— WHAT THE EXERCISE ASKS —
Wherever the word "else" occurs in the listing below, copy that whole line.

— EXTRACTED INFORMATION —
-- ==== Sys2Proof/Proofs/UpdatesAndKeys.lean ====
section
/-! THEOREMS. The update gate, activation, key records, MACsec associations and requested restarts (R358, R487, R516, R534-R537, R541,
R557, R558), up to the statement about them. -/

namespace Sys2Proof.Machine

variable {s : State} {w : Writer} {v : BitVec 8} {t' : Nat}

/-- A command that its own check refuses answers the check's status alone. -/
theorem State.command_refused {idx sub : Nat} {x : OdVal} (h : (s.at w.t).accepts w idx sub x) {check : State → Nat} {n : Nat}
    (hc : check (s.at w.t) = n) (hn : n ≠ 0) (effect : State → State) : s.command w idx sub x check effect = (s.at w.t).answer n := by
  rw [State.command_accepts h, if_pos (by rwa [hc]), hc]

/-- A status other than REFUSED is no event. -/
theorem State.refusedEvent_answer {n : Nat} (h : n ≠ 6) (u : State) (code : Nat) : (u.answer n).refusedEvent code = u.answer n := if_neg h

/-- REFUSED is an event. -/
theorem State.refusedEvent_refused (u : State) (code : Nat) : (u.answer 6).refusedEvent code = (u.answer 6).raise code := if_pos rfl

/-- An event is no change of the journal. -/
theorem State.raise_journal (s : State) (c i n : Nat) (b : Bool) : (s.raise c i n b).dict.journal = s.dict.journal := by
  unfold State.raise
  dsimp only
  split
  · rfl
  · split
    · rfl
    · split <;> rfl

/-! The update gate (R487, R534). -/

theorem execUpdateGate_host (ha : (s.at w.t).accepts w 0xC000 1 (.num v.toNat)) (h : (s.session w.session).any (fun x => x.isHost) = true) :
    ∃ t, exec (.updateGate w v) s = .next t ∧ t.hap.lastStatus = 0 ∧ t.num (od 0xC000 1) = v.toNat ∧
      t.sec.gateAt = Nat.max s.frame.now w.t ∧ t.num (od 0xC000 3) = s.num (od 0xC000 3) :=
  ⟨_, next_congr (State.command_passes ha (if_pos h) _), rfl, State.num_setNum .., rfl, State.num_setNum_other _ _ (by decide)⟩

theorem execUpdateGate_refused (ha : (s.at w.t).accepts w 0xC000 1 (.num v.toNat)) (h : (s.session w.session).any (fun x => x.isHost) = false) :
    ∃ t, exec (.updateGate w v) s = .next t ∧ t.hap.lastStatus = 2 ∧ t.dict = s.dict ∧ t.sec = s.sec :=
  ⟨_, next_congr (State.command_refused ha (if_neg (h ▸ Bool.false_ne_true)) (by decide) _), rfl, rfl, rfl⟩

theorem execUpdateGateExpire_closes (hf : s.flag (od 0xC000 1) = true) (hg : (s.at t').updateGate = false) :
    ∃ t, exec (.updateGateExpire t') s = .next t ∧ t.num (od 0xC000 1) = 0 :=
  ⟨_, next_congr (if_pos ⟨hf, by rw [hg]; rfl⟩), State.num_setNum _ _ 0⟩

theorem execUpdateGateExpire_open (hg : (s.at t').updateGate = true) : exec (.updateGateExpire t') s = .next (s.at t') :=
  next_congr (if_neg fun h => by rw [hg] at h; exact absurd h.2 (by decide))

/-! Steps of an activation (R536, R537). -/

theorem Ends.raiseRefusal {t : State} (h : Ends s t) {why : Nat} : Ends s (t.raiseRefusal why) := by
  unfold State.raiseRefusal
  exact h.raise.raise.ite (h.raise.declareDoubt.ite h.raise)

/-- The home rules change nothing but the events and the doubt of a refusal. -/
theorem State.homeRules_ends (s : State) (cs : List Component) : Ends s (s.homeRules cs).1 := by
  have hs : Ends s s := .refl s
  have hP : ∀ {c : Prop} [Decidable c] {x y : State × Bool}, Ends s x.1 → Ends s y.1 → Ends s (if c then x else y).1 :=
    fun hx hy => ite_keep (P := fun x : State × Bool => Ends s x.1) hx hy
  unfold State.homeRules
  extract_lets model sched
  refine hP hs.raise (hP hs (hP hs (hP hs (hP hs ?_))))
  split
  · exact hs.raiseRefusal
  · exact hs

/-- Where all home rules pass they change nothing. -/
theorem State.homeRules_pass {cs : List Component} (h : (s.homeRules cs).2 = true) : (s.homeRules cs).1 = s := by
  have hP : ∀ {c : Prop} [Decidable c] {x y : State × Bool}, x.2 = false → (y.2 = true → y.1 = s) →
      (if c then x else y).2 = true → (if c then x else y).1 = s := fun {c} _ {x y} hx hy => by
    split
    · exact fun h => absurd (hx.symm.trans h) Bool.false_ne_true
    · exact hy
  revert h
  unfold State.homeRules
  extract_lets model sched
  refine hP rfl (hP rfl (hP rfl (hP rfl (hP rfl ?_))))
  split
  · exact fun h => absurd h Bool.false_ne_true
  · exact fun _ => rfl

/-- What an accepted schedule asks is the scheduler's alone. -/
theorem State.acceptParts_sched (s : State) (cs : List Component) (b : Bool) : ∃ f, s.acceptParts cs b = s.modSched f := by
  have hs : ∃ f, s = s.modSched f := ⟨id, rfl⟩
  have ha : ∀ a, ∃ f, s.acceptSchedule a b = s.modSched f := fun a => by
    unfold State.acceptSchedule
    exact ⟨_, rfl⟩
  unfold State.acceptParts
  split
  · split
    · exact ha _
    · exact hs
  · refine ite_keep (P := fun t => ∃ f, t = s.modSched f) ?_ hs
    split
    · exact ha _
    · exact hs

/-- A Marigold image goes into HyperRAM. -/
theorem State.writeImage_ext (s : State) (cs : List Component) : ∃ f, s.writeImage cs = s.modExt f := by
  unfold State.writeImage
  split
  · exact ⟨_, rfl⟩
  · exact ⟨id, rfl⟩

theorem State.writeDirectory_comps (s : State) (cs : List Component) : (s.writeDirectory cs).sec.comps =
    (cs.map (fun c => ({ c with seq := s.num (od 0x7900 1) + 1 } : Component))).foldl putComponent s.sec.comps := rfl

theorem State.writeDirectory_stage (s : State) (cs : List Component) : (s.writeDirectory cs).sec.stage = s.sec.stage := rfl

theorem State.writeDirectory_seq (s : State) (cs : List Component) : (s.writeDirectory cs).num (od 0x7900 1) = s.num (od 0x7900 1) + 1 := by
  have h := State.obj_store s (od 0x7900 1) (.num (s.num (od 0x7900 1) + 1 : Nat))
  exact (State.num_setNum_other _ _ (by decide)).trans (congrArg (fun x => (OdVal.toInt x).toNat) h)

theorem State.writeDirectory_num (s : State) (cs : List Component) {k : Nat} (h1 : k ≠ od 0x7900 1) (h2 : k ≠ od 0x7900 2) :
    (s.writeDirectory cs).num k = s.num k :=
  (State.num_setNum_other _ _ h2).trans (State.num_of_obj (State.obj_store_other s _ h1))

/-- Steps 4 and 5 leave the installed components but for their damage, and the stage empty. -/
theorem State.finishStage_finishes (s : State) : s.finishStage.num (od 0xC000 3) = 5 ∧ s.finishStage.num (od 0xC000 6) = 0 ∧
    s.finishStage.sec.stage = {} ∧ s.finishStage.sec.comps.map Component.harmed = s.sec.comps.map Component.harmed := by
  unfold State.finishStage
  extract_lets parts
  unfold State.completeActivation
  extract_lets s1 s2 s3 s4
  let s0 := s.modSec (fun x => { x with stage := {} })
  have h1 : Loads s0 s1 := (Loads.refl s0).fillLibrary.foldl fun _ _ h => h.takeEffect.measureComp.raiseFloor
  have h2 : Loads s0 s2 := h1.activateAccepted.ite h1
  have h5 : Loads s0 (s4.raise 0xC003 0xFF (s4.num (od 0xC000 7))) := h2.store.setNum.setNum.raise
  clear_value s2
  refine ⟨?_, ?_, (congrArg Sec.stage h5.sec :), (congrArg Sec.comps h5.sec :)⟩
  · exact (State.num_raise _ _ _ _ _ (by decide)).trans ((State.num_setNum_other _ _ (by decide)).trans (State.num_setNum _ _ 5))
  · exact (State.num_raise _ _ _ _ _ (by decide)).trans (State.num_setNum _ _ 0)

/-- In RUN step 3 writes the directory and waits for the boundary. -/
theorem State.stepThree_runs (hr : s.frame.run = true) (cs : List Component) : (s.stepThree cs).num (od 0xC000 3) = s.num (od 0xC000 3) ∧
    (s.stepThree cs).sec.stage.written = true ∧ (s.stepThree cs).sec.stage.writtenAt = s.frame.now ∧
    (s.stepThree cs).num (od 0x7900 1) = s.num (od 0x7900 1) + 1 ∧
    (s.stepThree cs).sec.comps = (cs.map (fun c => ({ c with seq := s.num (od 0x7900 1) + 1 } : Component))).foldl putComponent s.sec.comps := by
  unfold State.stepThree
  extract_lets s1 s2
  obtain ⟨f, hf⟩ := (s1.writeDirectory cs).acceptParts_sched cs true
  obtain ⟨g, hg⟩ := ((s1.writeDirectory cs).modSched f).writeImage_ext cs
  have h2 : s2 = ((s1.writeDirectory cs).modSched f).modExt g := (congrArg (State.writeImage · cs) hf).trans hg
  rw [if_pos (by rw [h2]; exact hr), h2]
  exact ⟨s1.writeDirectory_num cs (by decide) (by decide), rfl, rfl, s1.writeDirectory_seq cs, rfl⟩

/-- Outside RUN step 3 goes on to the end. -/
theorem State.stepThree_ends (hr : s.frame.run = false) (cs : List Component) :
    (s.stepThree cs).num (od 0xC000 3) = 5 ∧ (s.stepThree cs).sec.stage = {} := by
  unfold State.stepThree
  extract_lets s1 s2
  obtain ⟨f, hf⟩ := (s1.writeDirectory cs).acceptParts_sched cs true
  obtain ⟨g, hg⟩ := ((s1.writeDirectory cs).modSched f).writeImage_ext cs
  have h2 : s2 = ((s1.writeDirectory cs).modSched f).modExt g := (congrArg (State.writeImage · cs) hf).trans hg
  rw [if_neg (by rw [h2]; exact ne_true_of_eq_false hr)]
  obtain ⟨h3, -, h5, -⟩ := s2.finishStage_finishes
  exact ⟨h3, h5⟩

/-! ACTIVATE, COMPONENT_EFFECT and DISCARD (R535-R537). -/

theorem execComponentEffect_due (h3 : s.num (od 0xC000 3) = 4) (hw : s.sec.stage.written = true) (hb : (s.at t').atBoundary t' = true)
    (hr : s.frame.run = false ∨ s.sec.stage.writtenAt + 100000000 ≤ t') : ∃ t, exec (.componentEffect t') s = .next t ∧
      t.num (od 0xC000 3) = 5 ∧ t.num (od 0xC000 6) = 0 ∧ t.sec.stage = {} ∧
      t.sec.comps.map Component.harmed = s.sec.comps.map Component.harmed :=
  ⟨_, next_congr (if_pos ⟨h3, hw, hb, hr.imp_left fun h => by rw [show (s.at t').frame.run = s.frame.run from rfl, h]; rfl⟩),
    (s.at t').finishStage_finishes⟩

theorem execComponentEffect_waits (h : s.num (od 0xC000 3) ≠ 4 ∨ s.sec.stage.written = false) :
    exec (.componentEffect t') s = .next (s.at t') :=
  next_congr (if_neg fun ⟨h3, hw, _⟩ => h.elim (· h3) fun e => absurd (e.symm.trans hw) Bool.false_ne_true)

section
variable {t3 : Nat}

— OUTPUT BELOW —
  have hP : ∀ {c : Prop} [Decidable c] {x y : State × Bool}, Ends s x.1 → Ends s y.1 → Ends s (if c then x else y).1 :=
      (if c then x else y).2 = true → (if c then x else y).1 = s := fun {c} _ {x y} hx hy => by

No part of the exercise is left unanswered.